Rich Grosfelt, the Outreach Coordinator for the New Jersey DEA Division, told the audience that “we are not going to arrest our way out of this problem. We have to get out into the community, we have to speak to people and make people aware of what’s going on.”
He talked of the Prescription Drug/Opioid Crisis, Heroin and Fentanyl, Psychoactive Substances, which he called “drugs of concern” and today’s more powerful marijuana.
Wayne Police Chief Jack McNiff spoke briefly. Half of his over 25-year career in law enforcement was spent as a DARE Instructor or as a school resource officer at Anthony Wayne Middle School, so the subject of adolescent drug use is very important to him.
The Chief talked of how the Wayne Police Department does more than just enforce drug laws.
“When we respond to a house and there is a person who has overdosed, or there's a family altercation,” he explained. “If we feel that we can push people in the right direction, in terms of recovery and assistance, we will provide them with pamphlets and assistance so that they can look for that extra help because there is a very, very huge mental health aspect to this, and it needs to be addressed.”
The Executive Director for the Wayne Counseling and Family Services Center, Colleen McGrath-Baird came up to the podium to speak.
“I’d like to thank the Mayor and the Township who have offered emergency funding for people who have no ability to pay for mental health services,” she said. “You can just call the Counseling Center, and we will make sure that we get you the funding you need.”

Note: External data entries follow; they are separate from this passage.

-- ==== Sys2Proof/Machine/Priv.lean ====
section
/-!
DEFINITION. Privileged CSRs, the selection of a thread, ERET and the loading of saddle subgraphs (R308 to R319, R335,
R349, R353). The sets of S threads and the management sets of control space go through the same operations.
-/

namespace Sys2Proof.Machine

/-! The header segment of a tile's image (R318). DESIGN CHOICE (notes/assumptions/29.md). -/

/-- 8 bytes a number. -/
def qwords (l : List Nat) : List Byte := l.flatMap fun v => leBytes v 8

/-- Bytes held to a length: cut, or filled with zeros. -/
def segment (n : Nat) (bs : List Byte) : List Byte := padBody n (bs.take n)

/-- 1 plus the first 128 bits of SHA-256 over a block (R358). -/
def blockHash (bs : List Byte) : Nat := 1 + leNat ((sha256 bs).take 16)

/-- The fields of an access in an image. -/
def Access.words (a : Access) : List Nat :=
  [a.va.toNat, a.size, a.sc.toNat, a.k.toNat, a.dst.toNat, a.d1.toNat, a.d2.toNat, a.pc.toNat, a.id]

/-- A held result in an image (R163): register, value and flags. -/
def Reply.words (r : Reply) : List Nat := [r.who.id, r.dst.toNat, r.value.toNat, r.flags.toNat]

/-- STATE of a thread as TSTATE has it (R313), for a context that is switched out. -/
def Thread.savedState (t : Thread) : Nat :=
  if t.items ≠ [] then 2
  else match t.status with
    | .halted => 3
    | .wfi => 4
    | .exited => 5
    | _ => 1

/-- The user CSRs of a thread of a region (R186). -/
def Thread.userCsrs (t : Thread) (r : Region) : List Nat :=
  [t.tags.toNat, t.flags.toNat, t.ctxId.toNat, t.domMemb.toNat, t.srSeed.toNat, t.energy.toNat, r.lease.csr.toNat,
    r.savesetBase.toNat, (savesetLen r.saveset).toNat, t.latMode.toNat]

/-- The header segment: identity and state first, then registers, CSRs, loop stack, tags, tokens, held results, ag0. -/
def Thread.headerSegment (t : Thread) (r : Region) (tile : Nat) (results : List Reply) : List Byte :=
  let held : List Nat := match t.held with | .access a => a.words | _ => []
  qwords ([t.ctxId.toNat, r.slot, tile, t.savedState, t.pc.toNat, ((t.items.head?).map fun i => i.tcause.toNat).getD 0] ++
    ((List.range 32).map fun r => SMap.get 0 t.g r |>.toNat) ++
    [(List.range 8).foldl (fun (a : Nat) p => a + if SMap.get false t.p p then 2 ^ p else 0) 0] ++ t.userCsrs r ++
    (t.loops.flatMap fun e => [e.start.toNat, e.stop.toNat, e.left.toNat, e.idx.toNat, e.reg.toNat]) ++
    ((List.range 64).map fun n => SMap.get 0 t.tagCount n) ++
    ((List.range 16).flatMap fun k => let x := SMap.get {} t.tok k; x.lw.length :: x.lw ++ x.rs.length :: x.rs) ++
    results.flatMap Reply.words ++ held ++ t.pool.flatMap Access.words)

/-- The records of the items of a thread, each at its place. -/
def Thread.withRecords (t : Thread) (base : Nat) (bs : List Byte) : List Byte :=
  t.items.foldl (fun l i =>
    let o := i.src.recordOffset
    if i.src ≠ .core ∧ base ≤ o ∧ o < base + bs.length then
      l.take (o - base) ++ i.record.bytes ++ l.drop (o - base + 64)
    else l) bs

/-- Writes the header segment of a saved thread anew, where its image has its frames: an ERET or an update has changed it. -/
def State.saveHeader (s : State) (rid part rx ry : Nat) (im : Image) (t : Thread) : State :=
  match s.region rid with
  | none => s
  | some r =>
    let o := ((part * r.h + ry) * r.w + rx) * r.tileImage
    if r.imageFrames.length < r.imageSize ∨ s.rangeInUse (r.imageAddr o) 0x1000 = true then s
    else
      let b := t.withRecords 0 (segment 0x1000 (t.headerSegment r (tileIndex (r.tileAt part rx ry))
        (im.replies.filter fun v => v.who.key = posKey part rx ry)))
      (s.storeRange (r.imageAddr o) b).setRegion rid
        { r with imageHashes := SMap.put 0 r.imageHashes (o / 4096) (blockHash b) }

/-! The selected thread (R313). -/

/-- A selection that has not failed: a thread of a region of the partition, live or in its image. -/
structure Selected where
  rid : Nat
  region : Region
  part : Nat
  rx : Nat
  ry : Nat
  thread : Thread
  deriving DecidableEq, Repr

/-- The thread of a region at a position: live, or in its image. -/
def State.threadAt (s : State) (rid : Nat) (r : Region) (part rx ry : Nat) : Option Thread :=
  match SMap.get none s.images rid with
  | some im => SMap.get none im.threads (posKey part rx ry)
  | none => s.thread (r.keyAt part rx ry)

/-- Writes a thread back where `threadAt` found it; an image's header follows. -/
def State.putThreadAt (s : State) (rid : Nat) (r : Region) (part rx ry : Nat) (t : Thread) : State :=
  match SMap.get none s.images rid with
  | some im =>
    let im1 := { im with threads := SMap.put none im.threads (posKey part rx ry) (some t) }
    { s with images := SMap.put none s.images rid (some im1) }.saveHeader rid part rx ry im1 t
  | none => s.setThread (r.keyAt part rx ry) t

/-- The slot of a region at a position. -/
def State.slotAt (s : State) (rid : Nat) (r : Region) (part rx ry : Nat) : Slot :=
  match SMap.get none s.images rid with
  | some im => (SMap.get none im.slots (posKey part rx ry)).getD {}
  | none => s.slot (r.keyAt part rx ry)

def State.putSlotAt (s : State) (rid : Nat) (r : Region) (part rx ry : Nat) (x : Slot) : State :=
  match SMap.get none s.images rid with
  | some im =>
    let im1 := { im with slots := SMap.put none im.slots (posKey part rx ry) (some x) }
    { s with images := SMap.put none s.images rid (some im1) }
  | none => s.setSlot (r.keyAt part rx ry) x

As for teen use of marijuana, McGrath-Baird made an excellent point about brain development.
“Any postponement of use will allow youthful brains to mature and develop tools and social skills necessary to make healthy decisions,” she said.
A panel answered questions from the audience and so much valuable information was shared that it couldn’t possibly be covered in this brief article. If you would like to view the recording of the entire presentation on YouTube, click here. As of this writing, over 530 people have viewed this recording.
Medical professional, author and addiction specialist, Henry Balzani spoke about the unanswered health questions related to marujuana ACE's [adverse childhood experiences] and the importance of early intervention.
The event was funded by the various Wayne educational unions representing teachers, secretaries, paraprofessionals and custodians. It was hosted by Mayor Chris Vergano and the Superintendent of Wayne Schools Dr. Mark Toback and New Jersey Sttate Senator Kristin Corrado was there in support of a healthy Wayne Township.
The Wayne Education Association also provided $25 gift certificates to Taste of Tuscany for all the people who attended the program in person.
Wayne Alliance team members helped set the agenda, provide resources and prepare the event, including: Karen Marron, Chairperson Jennifer Carr, Vice Chairperson and Volunteer Coordinator, Dolores McGuire along with the Wayne Valley and Wayne Hills SROs(School Resource Officers) Ray Caronia and Eugene Foster. The Coordinator for the Wayne Alliance Robbin Gulino, was essential to the success of the event.